The first CPU PC to have a cache was the Intel 80486, since then we have seen how all processors fit the cache into a multilevel hierarchy, and not just in the case of CPUs, but GPUs as well.
The main utilities are known to everyone. Firstly, reduce the huge latency between processor and RAM, secondly the power consumption of each of the different instructions, and thirdly, reduce memory access conflicts, which can lead to higher latency, especially if the ‘we are talking about several cores accessing the same memory address.
However, there is a way to measure cache performance, which is taken into account when designing new processors. Read on to find out how cache affects your CPU and GPU performance.
Cache summary
First of all, we have to keep in mind that the cache is not a space addressable by the CPU or GPU, when we talk about addressable space we mean that the CPU or GPU can point to an address specific memory where the next data or instruction proceed. The cache therefore cannot be pointed by the CPU and therefore cannot be managed by it.
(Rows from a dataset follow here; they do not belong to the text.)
/-- O13: with PC at an ordinary address, and at the last one, whose operand is at 0x0000. -/
theorem test_witness_step_runs :
    (Ready (testState [0x3C#8]) ∧ Awake (testState [0x3C#8]) ∧ (testState [0x3C#8]).interruptToTake = none ∧
      decode (bytesAtPc (testState [0x3C#8])) = .ok (.incR .a, [0x00#8, 0x00#8])) ∧
    let s := { testState [] with ieReg := 0x3E#8, regs := { Regs.reset with pc := 0xFFFF#16 } }
    Ready s ∧ Awake s ∧ s.interruptToTake = none ∧ decode (bytesAtPc s) = .ok (.ldRD8 .a 0x00#8, [0x00#8]) := by
  unfold Ready Awake
  decide

/-- O13, O18: a halted CPU that wakes with IME = 0. -/
theorem test_witness_awake_from_halt :
    let s := { testState [0x3C#8] with halted := true, ieReg := 0x10#8, ifReg := 0x10#8 }
    Ready s ∧ Awake s ∧ s.pending ≠ 0#8 ∧ s.interruptToTake = none := by
  unfold Ready Awake
  decide

/-- O14. -/
theorem test_witness_advance : ∀ hole, Instr.nop ≠ .illegal hole := fun hole h => by cases h

/-- A state with interrupts 0 and 4 requested and enabled. -/
def pendingState : State := { testState [0x3C#8] with ime := true, ieReg := 0x11#8, ifReg := 0x11#8 }

/-- O15. -/
theorem test_witness_takes_interrupt :
    Ready pendingState ∧ Awake pendingState ∧ pendingState.interruptToTake = some 0 ∧
    decode (bytesAtPc (takeInterrupt 0 (wake pendingState))) = .ok (.nop, [0x00#8, 0x00#8]) := by
  unfold Ready Awake
  decide

/-- O16: the undefined opcode at PC, and at the vector of an interrupt taken in the same step. -/
theorem test_witness_undefined_step :
    (Ready (testState [0xFD#8]) ∧ Awake (testState [0xFD#8]) ∧ (testState [0xFD#8]).interruptToTake = none ∧
      busRead (wake (testState [0xFD#8])).regs.pc (wake (testState [0xFD#8])) = 0xFD#8) ∧
    let s := pendingState.writeCell 0x40 0xD3#8
    let s' := takeInterrupt 0 (wake s)
    Ready s ∧ Awake s ∧ s.interruptToTake = some 0 ∧ busRead s'.regs.pc s' = 0xD3#8 := by
  unfold Ready Awake
  decide

/-- O17. -/
theorem test_witness_not_ready :
    let s := { testState [] with cartLoaded := false }
    s.fault = none ∧ s.stopped = false ∧ s.cartLoaded = false := by decide

/-- O18: nothing pending, bits 7 to 5 notwithstanding; something pending. -/
theorem test_witness_halted :
    (let s := { testState [] with halted := true, ieReg := 0xE0#8, ifReg := 0xE0#8 }
     Ready s ∧ s.halted = true ∧ s.pending = 0#8) ∧
    (let s := { testState [] with halted := true, ieReg := 0x10#8, ifReg := 0x10#8 }
     Ready s ∧ s.halted = true ∧ s.pending ≠ 0#8) := by
  unfold Ready
  decide

/-- O20: IME set by the delay, and cleared by `DI`. -/
theorem test_witness_ime_set :
    ∃ t, step { testState [0x00#8] with imeDelay := 1 } = .next t ∧ t.ime = true :=
  exists_of_nextHas _ (fun t => t.ime) (by decide)

theorem test_witness_ime_cleared :
    ∃ t, step { testState [0xF3#8] with ime := true } = .next t ∧ (!t.ime) = true :=
  exists_of_nextHas _ (fun t => !t.ime) (by decide)

/-- O22: the lowest of two, and the last one alone. -/
theorem test_witness_priority :
    pendingState.interruptToTake = some 0 ∧ { pendingState with ifReg := 0xF0#8 }.interruptToTake = some 4 := by decide

/-- O23, O41: SP at both ends of storage. -/
theorem test_witness_push_storage :
    (testState []).mem.wf ∧
    [0x8002#16, 0xFFFF#16].all (fun sp => isStorage (sp - 1#16) && isStorage (sp - 2#16)) = true := by decide

/-- O28: a state for each of the six clauses. -/
theorem test_witness_modes :
    (ppuAt 0#8 .oamScan 80).ppu.mode = .oamScan ∧ (ppuAt 0#8 .pixelTransfer 172).ppu.mode = .pixelTransfer ∧
    ((ppuAt 143#8 .hblank 204).ppu.mode = .hblank ∧ (ppuAt 143#8 .hblank 204).ppu.ly = 143#8) ∧
    ((ppuAt 142#8 .hblank 204).ppu.mode = .hblank ∧ (ppuAt 142#8 .hblank 204).ppu.ly ≠ 143#8) ∧
    ((ppuAt 153#8 .vblank 456).ppu.mode = .vblank ∧ (ppuAt 153#8 .vblank 456).ppu.ly = 153#8) ∧
    ((ppuAt 152#8 .vblank 456).ppu.mode = .vblank ∧ (ppuAt 152#8 .vblank 456).ppu.ly ≠ 153#8) := by decide

/-- O29, O30: the last column of the last line, the last entry. -/
theorem test_witness_columns : 255 < 256 ∧ 159 < 160 ∧ 39 < 40 := by decide

/-- O31: the last entry covers line 143 (its last row, by the smaller height) and column 159. -/
theorem test_witness_sprite_pixels :
    let s := { testState [] with mem := [(0xFE9C, 152#8), (0xFE9D, 167#8)] }
    let sp := spriteAt 39 s
    39 < 40 ∧ 143 < 144 ∧ (List.replicate 160 (0#2 : Shade)).length = 160 ∧ 159 < 160 ∧ sp.y ≤ 143 + 16 ∧
    143 + 16 < sp.y + (if s.ppu.lcdc.getLsbD 2 then 16 else 8) ∧ sp.x ≤ 159 + 8 := by
  decide +kernel

/-- An empty VRAM, with `lcdc` in LCDC. -/
def emptyVram (lcdc : Byte) : State := { testState [] with ppu := { Ppu.reset with lcdc := lcdc } }

theorem emptyVram_byteAt (lcdc : Byte) (n : Nat) (hn : n < 0x2000) :
    byteAt ((0x8000 + n : Nat) : Int) (emptyVram lcdc) = 0x00#8 := by
  have hs : isStorage (BitVec.ofInt 16 ((0x8000 + n : Nat) : Int)) = true := by
    simp only [isStorage, BitVec.ofInt_natCast, BitVec.toNat_ofNat, decide_eq_true_eq]
    omega
  unfold byteAt
  rw [busRead_storage _ _ hs]
  rfl

/-- O32: the low map and unsigned tile addresses. -/
theorem test_witness_all_zero_tile :
    (emptyVram 0x91#8).ppu.lcdc.getLsbD 0 = true ∧ (emptyVram 0x91#8).ppu.lcdc.getLsbD 1 = false ∧
    MapIsAll 0x00#8 (emptyVram 0x91#8) ∧ TileIsZero 0x00#8 (emptyVram 0x91#8) := by
  refine ⟨by decide, by decide, fun k hk => ?_, fun j hj => ?_⟩
  · have h := emptyVram_byteAt 0x91#8 (0x1800 + k) (by omega)
    rw [show ((0x8000 + (0x1800 + k) : Nat) : Int) = 0x9800 + (k : Int) by omega] at h
    exact h
  · have h := emptyVram_byteAt 0x91#8 j (by omega)
    rw [show ((0x8000 + j : Nat) : Int) = 0x8000 + 16 * ((0x00#8).toNat : Int) + (j : Int) by simp] at h
    exact h

/-- O32: the high map and signed tile addresses. -/
theorem test_witness_all_zero_tile_signed :
    (emptyVram 0x89#8).ppu.lcdc.getLsbD 0 = true ∧ (emptyVram 0x89#8).ppu.lcdc.getLsbD 1 = false ∧
    MapIsAll 0x00#8 (emptyVram 0x89#8) ∧ TileIsZero 0x00#8 (emptyVram 0x89#8) := by
  refine ⟨by decide, by decide, fun k hk => ?_, fun j hj => ?_⟩
  · have h := emptyVram_byteAt 0x89#8 (0x1C00 + k) (by omega)
    rw [show ((0x8000 + (0x1C00 + k) : Nat) : Int) = 0x9C00 + (k : Int) by omega] at h
    exact h
  · have h := emptyVram_byteAt 0x89#8 (0x1000 + j) (by omega)
    rw [show ((0x8000 + (0x1000 + j) : Nat) : Int) = 0x9000 + 16 * (0x00#8).toInt + (j : Int) by simp; omega] at h
    exact h

/-- O33, O35: cells at the ends of storage, and the two names of a work RAM cell. -/
theorem test_witness_storage :
    (testState []).mem.wf ∧
    [0x8000#16, 0xFE9F#16, 0xFF80#16, 0xFFFE#16].all isStorage = true ∧
    isStorage 0xFDFF#16 = true ∧ cellOf 0xFDFF#16 = cellOf 0xDDFF#16 ∧ cellOf 0xE000#16 = cellOf 0xC000#16 := by decide

/-- O36: addresses next to what a store touches. -/
theorem test_witness_untouched :
    touches 0xC000#16 0xC001#16 = false ∧ touches 0xFF46#16 0xFEA0#16 = false ∧ touches 0xFF46#16 0xFDFF#16 = false ∧
    touches 0xFF45#16 0xFF44#16 = false ∧ touches 0xE000#16 0xDFFF#16 = false := by decide

/-- O37: the ends of the echo and of the work RAM that has none. -/
theorem test_witness_echo :
    [0xE000#16, 0xFDFF#16].all (fun a => decide (0xE000 ≤ a.toNat ∧ a.toNat ≤ 0xFDFF)) = true ∧
    [0xDE00#16, 0xDFFF#16].all (fun b => decide (0xDE00 ≤ b.toNat ∧ b.toNat ≤ 0xDFFF)) = true := by decide

/-- O38, O39, O40: the ends of every range. -/
theorem test_witness_ranges :
    (0x7FFF#16).toNat < 0x8000 ∧ (0x00FF#16).toNat < 0x100 ∧ 0x100 ≤ (0x0100#16).toNat ∧
    0x8000 ≤ (0x8000#16).toNat ∧ ([] : List Byte).length ≤ (0x7FFF#16).toNat ∧
    [0xFEA0#16, 0xFEFF#16, 0xFF00#16, 0xFF0E#16, 0xFF10#16, 0xFF3F#16, 0xFF4C#16, 0xFF7F#16].all (fun a =>
      decide ((0xFEA0 ≤ a.toNat ∧ a.toNat ≤ 0xFEFF) ∨ (0xFF00 ≤ a.toNat ∧ a.toNat ≤ 0xFF0E) ∨
        (0xFF10 ≤ a.toNat ∧ a.toNat ≤ 0xFF3F) ∨ (0xFF4C ≤ a.toNat ∧ a.toNat ≤ 0xFF7F))) = true := by decide

/-- O51: the largest operands, and the smallest. -/
theorem test_witness_daa :
    99 < 100 ∧ ((testState []).setReg .a 0x99#8).regs.a = bcd 99 ∧ ((testState []).setReg .a 0x00#8).regs.a = bcd 0 := by
  decide

/-- O55. -/
theorem test_witness_set_then_test :
    (testState []).mem.wf ∧ isStorage ((testState []).setHl 0xFE9F#16).hl = true := by decide

/-- O58. -/
theorem test_witness_unwritten : Place.flagC ∉ written (.incR .a) ∧ Place.reg .h ∉ written (.popRr .de) := by decide

/-- O59: the bytes on both sides of a pushed word. -/
theorem test_witness_not_stored :
    [0xFFFE#16, 0xFFFB#16].all (fun b =>
      (stores (.pushRr .bc) (testState [])).all fun a => !touches a b) = true := by decide

end Sys2Proof.Tests
end

section
/-! SUPPORT. Proofs of the statements about the state: registers, flags, reset, the advance, the invariant, the launch
parameters and IME. What an instruction can do (`exec_effect`) and what a step can do (`runningStep_cases`) are each said
once; `KeptByPieces.step` carries a property of states from the pieces of a step to the step. -/

namespace Sys2Proof.Machine

/-! ### Registers, pairs and flags (10_state.md R20-R24) -/

@[simp] theorem word_hi_lo (v : Word) : word (hi v) (lo v) = v := by
  unfold word hi lo
  ext i h
  simp only [BitVec.getElem_append, BitVec.getElem_extractLsb']
  split
  · simp [BitVec.getLsbD_eq_getElem h]
  · simp [show 8 + (i - 8) = i by omega, BitVec.getLsbD_eq_getElem h]

theorem word_and (a b c d : Byte) : word a b &&& word c d = word (a &&& c) (b &&& d) := BitVec.and_append

/-- Settles O42: a pair is the word of its halves, and F is masked on the write and on the read of AF. -/
theorem registersAndPairs : Obligations.RegistersAndPairs := by
  intro r r' b v s
  have hregs : { s.setReg r b with regs := s.regs } = s := by cases r <;> rfl
  have haf : (s.setAf v).af = v &&& 0xFFF0#16 := calc
    (s.setAf v).af = word (hi v) (lo v &&& 0xF0#8 &&& 0xF0#8) := rfl
    _ = word (hi v &&& 0xFF#8) (lo v &&& 0xF0#8) := by
      rw [BitVec.and_assoc, show (0xFF#8 : Byte) = BitVec.allOnes 8 from rfl, BitVec.and_allOnes]; rfl
    _ = word (hi v) (lo v) &&& word 0xFF#8 0xF0#8 := (word_and ..).symm
    _ = v &&& 0xFFF0#16 := by rw [word_hi_lo]; rfl
  have hread : (s.setReg r b).reg r' = if r' = r then b else s.reg r' := by
    split
    case isTrue h => rw [h, State.reg_setReg_self]
    case isFalse h => exact State.reg_setReg_ne r r' b s h
  exact ⟨hread, hregs, State.setReg_f r b s, State.setReg_sp r b s, State.setReg_pc r b s, rfl, rfl, rfl, rfl, rfl,
    rfl, rfl, rfl, rfl, rfl, rfl, rfl, rfl, rfl, rfl, rfl, word_hi_lo v, word_hi_lo v, word_hi_lo v, haf⟩

/-- The bits of packed flags add up: no two of them meet. -/
theorem packFlags_masked_eq_flagsByte (z n h c : Bool) : packFlags z n h c &&& 0xF0#8 = flagsByte z n h c := by
  cases z <;> cases n <;> cases h <;> cases c <;> rfl

/-- Reading F masks none of its bits 7 to 4. -/
theorem State.f_getLsbD (s : State) (k : Nat) (h4 : 4 ≤ k) (h8 : k < 8) : s.f.getLsbD k = s.regs.f.getLsbD k := by
  have : (0xF0#8).getLsbD k = true := by interval_cases k <;> rfl
  rw [State.f, BitVec.getLsbD_and, this, Bool.and_true]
We can say that the cache mechanisms work automatically and when a processor core performs a search, it goes through the different caches to find the specific data. When a kernel makes a change, all copies of this data in the rest of the caches are automatically updated as well. Likewise, it is the caching mechanisms themselves that decide which copies of the contents of RAM are kept in the cache and which are not.
And what the cache does is store copies in memory that are closest to the lines of code that are currently being executed. This is because the code is primarily sequential, so most of the time the next line in the program to process will be the one immediately following.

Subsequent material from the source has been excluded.